The building was also home to the Child Guidance Clinic of Greater Winnipeg, which opened on the second floor in January 1961.
The clinic was created in 1951 through the amalgamation of a number of existing services, including a child guidance department run by Winnipeg School Division No. 1 and child psychiatric and counselling services offered through the healthcare system. Its goal was to be able to assess, monitor and treat "problem children" through a single entity.
The services of the new clinic were available to all 105,000 students from all of the school divisions in Greater Winnipeg. Similar to Ellen Douglass School, it was funded jointly by the Winnipeg School Division and the province's Department of Health and Social Services.
November 4, 1960, Winnipeg Free Press
The pairing of these two institutions in one building was first proposed in 1958 and considered a "win - win" relationship.
Prior to this, the clinic was housed in the annex of Victoria Albert School but needed a permanent home as close to the Children's Hospital as possible. As this site was adjacent to hospital land, it was able to be connected by tunnel.

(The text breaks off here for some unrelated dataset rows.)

@[simp] theorem flush_gpr : (s.flush).gpr = s.gpr := rfl
@[simp] theorem flush_ip : (s.flush).ip = s.ip := rfl
@[simp] theorem flush_flags : (s.flush).flags = s.flags := rfl
@[simp] theorem flush_lastEa : (s.flush).lastEa = s.lastEa := rfl
@[simp] theorem flush_eaOpr : (s.flush).eaOpr = s.eaOpr := rfl
@[simp] theorem flush_system : (s.flush).system = s.system := by
  simp [State.flush]; rfl
@[simp] theorem flush_mem : (s.flush).mem = s.mem := rfl
@[simp] theorem flush_bus : (s.flush).bus = s.bus := rfl
@[simp] theorem flush_devIn : (s.flush).devIn = s.devIn := rfl
@[simp] theorem flush_fills : (s.flush).fills = s.fills := rfl
@[simp] theorem flush_draws : (s.flush).draws = s.draws := rfl
@[simp] theorem flush_steps : (s.flush).steps = s.steps := congrArg System.steps (flush_system s)
@[simp] theorem flush_seg : (s.flush).seg = s.seg := congrArg System.seg (flush_system s)
@[simp] theorem flush_dec : (s.flush).dec = s.dec := congrArg System.dec (flush_system s)
@[simp] theorem flush_cfg : (s.flush).cfg = s.cfg := congrArg System.cfg (flush_system s)
@[simp] theorem flush_life : (s.flush).life = s.life := congrArg System.life (flush_system s)
@[simp] theorem flush_halted : (s.flush).halted = s.halted := congrArg System.halted (flush_system s)
@[simp] theorem flush_pins : (s.flush).pins = s.pins := congrArg System.pins (flush_system s)
@[simp] theorem flush_inhibit : (s.flush).inhibit = s.inhibit := congrArg System.inhibit (flush_system s)
@[simp] theorem flush_nmiLatch : (s.flush).nmiLatch = s.nmiLatch := congrArg System.nmiLatch (flush_system s)
@[simp] theorem flush_lock : (s.flush).lock = s.lock := congrArg System.lock (flush_system s)

/-! ### Bytes of memory -/

theorem byteAt_of_mem {s t : State} (h : t.mem = s.mem) (a : BitVec 20) : t.byteAt a = s.byteAt a := by
  simp [State.byteAt, h]

theorem kindAt_of_cfg {s t : State} (h : t.cfg = s.cfg) (a : BitVec 20) : t.kindAt a = s.kindAt a := by
  simp [State.kindAt, h]

/-- A store to RAM is read back; a store anywhere leaves every other byte alone (20_memory.md R76, R77, R79). -/
theorem storeData_byteAt_ne (a b : BitVec 20) (v : Byte) (h : b ≠ a) : (s.storeData a v).byteAt b = s.byteAt b := by
  have hn : b.toNat ≠ a.toNat := fun e => h (BitVec.eq_of_toNat_eq e)
  unfold State.storeData
  split
  · exact memRead_memWrite_ne s.mem a.toNat b.toNat v hn
  · rfl
  · rfl
  · rfl

theorem storeData_byteAt_same (a : BitVec 20) (v : Byte) (hw : Memory.wf s.mem = true) (h : s.isRam a) :
    (s.storeData a v).byteAt a = v := by
  unfold State.storeData
  rw [show s.kindAt a = .ram from h]
  exact memRead_memWrite_same hw a.toNat v

theorem storeData_wf (a : BitVec 20) (v : Byte) (hw : Memory.wf s.mem = true) : Memory.wf (s.storeData a v).mem = true := by
  unfold State.storeData
  split
  · exact memWrite_wf hw a.toNat v
  · exact hw
  · exact hw
  · exact hw

theorem storeData_small (a : BitVec 20) (v : Byte) (hs : ∀ c ∈ s.mem, c.1 < 2 ^ 20) :
    ∀ c ∈ (s.storeData a v).mem, c.1 < 2 ^ 20 := by
  unfold State.storeData
  split
  · intro c hc
    rcases memWrite_mem hc with h | h
    · exact hs c h
    · rw [h]; exact a.isLt
  · exact hs
  · exact hs
  · exact hs

/-- What comes before a store changes neither memory nor the map. -/
theorem storeAfter_before (old : Bool) (a : BitVec 20) : ∀ u, u = (if old then s.fetchUpTo a else s) → u.mem = s.mem ∧ u.cfg = s.cfg := by
  intro u hu
  cases old <;> subst hu <;> simp

theorem storeAfter_byteAt_ne (old : Bool) (a b : BitVec 20) (v : Byte) (h : b ≠ a) :
    (s.storeAfter old a v).byteAt b = s.byteAt b :=
  (storeData_byteAt_ne _ a b v h).trans (byteAt_of_mem (storeAfter_before s old a _ rfl).1 b)

theorem storeAfter_byteAt_same (old : Bool) (a : BitVec 20) (v : Byte) (hw : Memory.wf s.mem = true) (h : s.isRam a) :
    (s.storeAfter old a v).byteAt a = v :=
  storeData_byteAt_same _ a v (by rw [(storeAfter_before s old a _ rfl).1]; exact hw)
    ((kindAt_of_cfg (storeAfter_before s old a _ rfl).2 a).trans h)

theorem storeAfter_wf (old : Bool) (a : BitVec 20) (v : Byte) (hw : Memory.wf s.mem = true) :
    Memory.wf (s.storeAfter old a v).mem = true :=
  storeData_wf _ a v (by rw [(storeAfter_before s old a _ rfl).1]; exact hw)

theorem storeAfter_small (old : Bool) (a : BitVec 20) (v : Byte) (hs : ∀ c ∈ s.mem, c.1 < 2 ^ 20) :
    ∀ c ∈ (s.storeAfter old a v).mem, c.1 < 2 ^ 20 :=
  storeData_small _ a v (by rw [(storeAfter_before s old a _ rfl).1]; exact hs)

/-- The two stores of `storePair`, in one order or the other, from a state with the same memory and map. -/
theorem storePair_cases (a b : BitVec 20) (v w : Byte) : ∃ u : State, u.mem = s.mem ∧ u.cfg = s.cfg ∧
    ((∃ o p, s.storePair a b v w = (u.storeAfter o b w).storeAfter p a v) ∨
      (∃ o p, s.storePair a b v w = (u.storeAfter o a v).storeAfter p b w)) := by
  refine ⟨(State.drawOld b (State.drawOld a s).2).2, by simp, by simp, ?_⟩
  unfold State.storePair
  dsimp only
  split
  · exact .inl ⟨_, _, rfl⟩
  · exact .inr ⟨_, _, rfl⟩

theorem storePair_byteAt_ne (a b c : BitVec 20) (v w : Byte) (ha : c ≠ a) (hb : c ≠ b) :
    (s.storePair a b v w).byteAt c = s.byteAt c := by
  obtain ⟨u, hm, -, ⟨o, p, e⟩ | ⟨o, p, e⟩⟩ := storePair_cases s a b v w <;>
    rw [e, storeAfter_byteAt_ne _ _ _ _ _ (by assumption), storeAfter_byteAt_ne _ _ _ _ _ (by assumption), byteAt_of_mem hm]

theorem storePair_byteAt (a b : BitVec 20) (v w : Byte) (hab : a ≠ b) (hw : Memory.wf s.mem = true) :
    (s.isRam a → (s.storePair a b v w).byteAt a = v) ∧ (s.isRam b → (s.storePair a b v w).byteAt b = w) := by
  obtain ⟨u, hm, hc, h⟩ := storePair_cases s a b v w
  have hu : Memory.wf u.mem = true := by rw [hm]; exact hw
  have hr : ∀ x, s.isRam x → u.isRam x := fun x hx => (kindAt_of_cfg hc x).trans hx
  have hr1 : ∀ o x y z, s.isRam x → (u.storeAfter o y z).isRam x := fun o x y z hx =>
    (kindAt_of_cfg (by simp) x).trans (hr x hx)
  rcases h with ⟨o, p, e⟩ | ⟨o, p, e⟩ <;> rw [e]
  · refine ⟨fun h => storeAfter_byteAt_same _ _ _ _ (storeAfter_wf _ _ _ _ hu) (hr1 _ _ _ _ h), fun h => ?_⟩
    rw [storeAfter_byteAt_ne _ _ _ _ _ hab.symm, storeAfter_byteAt_same _ _ _ _ hu (hr b h)]
  · refine ⟨fun h => ?_, fun h => storeAfter_byteAt_same _ _ _ _ (storeAfter_wf _ _ _ _ hu) (hr1 _ _ _ _ h)⟩
    rw [storeAfter_byteAt_ne _ _ _ _ _ hab, storeAfter_byteAt_same _ _ _ _ hu (hr a h)]

theorem storePair_wf (a b : BitVec 20) (v w : Byte) (hw : Memory.wf s.mem = true) :
    Memory.wf (s.storePair a b v w).mem = true := by
  obtain ⟨u, hm, -, ⟨o, p, e⟩ | ⟨o, p, e⟩⟩ := storePair_cases s a b v w <;>
    exact e ▸ storeAfter_wf _ _ _ _ (storeAfter_wf _ _ _ _ (by rw [hm]; exact hw))

theorem storePair_small (a b : BitVec 20) (v w : Byte) (hs : ∀ c ∈ s.mem, c.1 < 2 ^ 20) :
    ∀ c ∈ (s.storePair a b v w).mem, c.1 < 2 ^ 20 := by
  obtain ⟨u, hm, -, ⟨o, p, e⟩ | ⟨o, p, e⟩⟩ := storePair_cases s a b v w <;>
    exact e ▸ storeAfter_small _ _ _ _ (storeAfter_small _ _ _ _ (by rw [hm]; exact hs))

/-- `MemWrite` of a byte: the byte at its address, and no other (20_memory.md R81). -/
theorem writeByte_byteAt_ne (acc : Access) (sv off : Word) (v : Byte) (b : BitVec 20) (h : b ≠ lin sv off) :
    (writeByte acc sv off v s).byteAt b = s.byteAt b :=
  (storeAfter_byteAt_ne _ _ _ _ v h).trans (byteAt_of_mem (by simp) b)

theorem writeByte_byteAt_same (acc : Access) (sv off : Word) (v : Byte) (hw : Memory.wf s.mem = true)
    (h : s.isRam (lin sv off)) : (writeByte acc sv off v s).byteAt (lin sv off) = v :=
  storeAfter_byteAt_same _ _ _ v (by simpa using hw) ((kindAt_of_cfg (by simp) _).trans h)

theorem writeByte_wf (acc : Access) (sv off : Word) (v : Byte) (hw : Memory.wf s.mem = true) :
    Memory.wf (writeByte acc sv off v s).mem = true :=
  storeAfter_wf _ _ _ v (by simpa using hw)

theorem writeByte_small (acc : Access) (sv off : Word) (v : Byte) (hs : ∀ c ∈ s.mem, c.1 < 2 ^ 20) :
    ∀ c ∈ (writeByte acc sv off v s).mem, c.1 < 2 ^ 20 :=
  storeAfter_small _ _ _ v (by simpa using hs)

/-- `MemWrite` of a word: the two bytes at its addresses, and no other (20_memory.md R81). -/
theorem writeWord_byteAt_ne (acc : Access) (sv off v : Word) (b : BitVec 20) (h : b ≠ lin sv off)
    (h1 : b ≠ lin sv (off + 1)) : (writeWord acc sv off v s).byteAt b = s.byteAt b := by
  unfold writeWord
  split
  · exact (storePair_byteAt_ne _ _ _ b _ _ h h1).trans (byteAt_of_mem (prefetch_mem s) b)
  · rw [writeByte_byteAt_ne _ _ _ _ _ b h1, writeByte_byteAt_ne _ _ _ _ _ b h]

theorem writeWord_byteAt_high (acc : Access) (sv off v : Word) (hw : Memory.wf s.mem = true)
    (h : s.isRam (lin sv (off + 1))) : (writeWord acc sv off v s).byteAt (lin sv (off + 1)) = hiByte v := by
  unfold writeWord
  split
  · exact (storePair_byteAt _ _ _ _ _ (lin_succ_ne sv off).symm (by simpa using hw)).2 ((kindAt_of_cfg (prefetch_cfg s) _).trans h)
  · exact writeByte_byteAt_same _ _ _ _ _ (writeByte_wf _ _ _ _ _ hw)
      ((kindAt_of_cfg (writeByte_cfg _ _ _ _ _) _).trans h)

theorem writeWord_byteAt_low (acc : Access) (sv off v : Word) (hw : Memory.wf s.mem = true)
    (h : s.isRam (lin sv off)) : (writeWord acc sv off v s).byteAt (lin sv off) = loByte v := by
  unfold writeWord
  split
  · exact (storePair_byteAt _ _ _ _ _ (lin_succ_ne sv off).symm (by simpa using hw)).1 ((kindAt_of_cfg (prefetch_cfg s) _).trans h)
  · rw [writeByte_byteAt_ne _ _ _ _ _ _ (lin_succ_ne sv off).symm]
    exact writeByte_byteAt_same _ _ _ _ _ hw h

theorem writeWord_wf (acc : Access) (sv off v : Word) (hw : Memory.wf s.mem = true) :
    Memory.wf (writeWord acc sv off v s).mem = true := by
  unfold writeWord
  split
  · exact storePair_wf _ _ _ _ _ (by simpa using hw)
  · exact writeByte_wf _ _ _ _ _ (writeByte_wf _ _ _ _ _ hw)

theorem writeWord_small (acc : Access) (sv off v : Word) (hs : ∀ c ∈ s.mem, c.1 < 2 ^ 20) :
    ∀ c ∈ (writeWord acc sv off v s).mem, c.1 < 2 ^ 20 := by
  unfold writeWord
  split
  · exact storePair_small _ _ _ _ _ (by simpa using hs)
  · exact writeByte_small _ _ _ _ _ (writeByte_small _ _ _ _ _ hs)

For the school portion, it is unlikely that the school division would have paid for the construction of a custom building for such a small number of students. So, not only did Ellen Douglass students get a new building, they also had immediate access to the many professional services offered by the clinic staff upstairs.
Top: May 6, 1967, Winnipeg Tribune
Bottom: June 13, 1979, Winnipeg Free Press
Bottom: June 13, 1979, Winnipeg Free Press
By 1963, the clinic had 70 staff serving about 8,500 children in the school system and needed more space. In 1969, they expanded into the building's basement, but soon found themselves tight on space again.
By the late 1960s, Ellen Douglass School was also overcrowded. More disabled children were entering the school system and there was a growing movement to have them attend community schools rather than specialized institutions.
During the 1977 - 78 school year, fifteen Ellen Douglass students were transferred to a renovated portion of Lord Roberts School. The trial run was deemed a success and the following year the remaining 45 students were transferred.
In September 1979, much of 700 Elgin Avenue's main floor was leased out to the International Centre primarily to provide English language classes for new immigrants.
May 6, 2015, Winnipeg Free Press
By the spring of 2015 the clinic had been renamed Clinical Support Services and was no longer located at 700 Elgin. In March of that year the school division put the building up for sale.
In January 2017 it was announced that the WRHA, who are completing the new Women's Hospital adjacent to the school, offered to purchase 700 Elgin for $1.35 million, pending approval of the health minister. They did not specify what they intended to use the land for.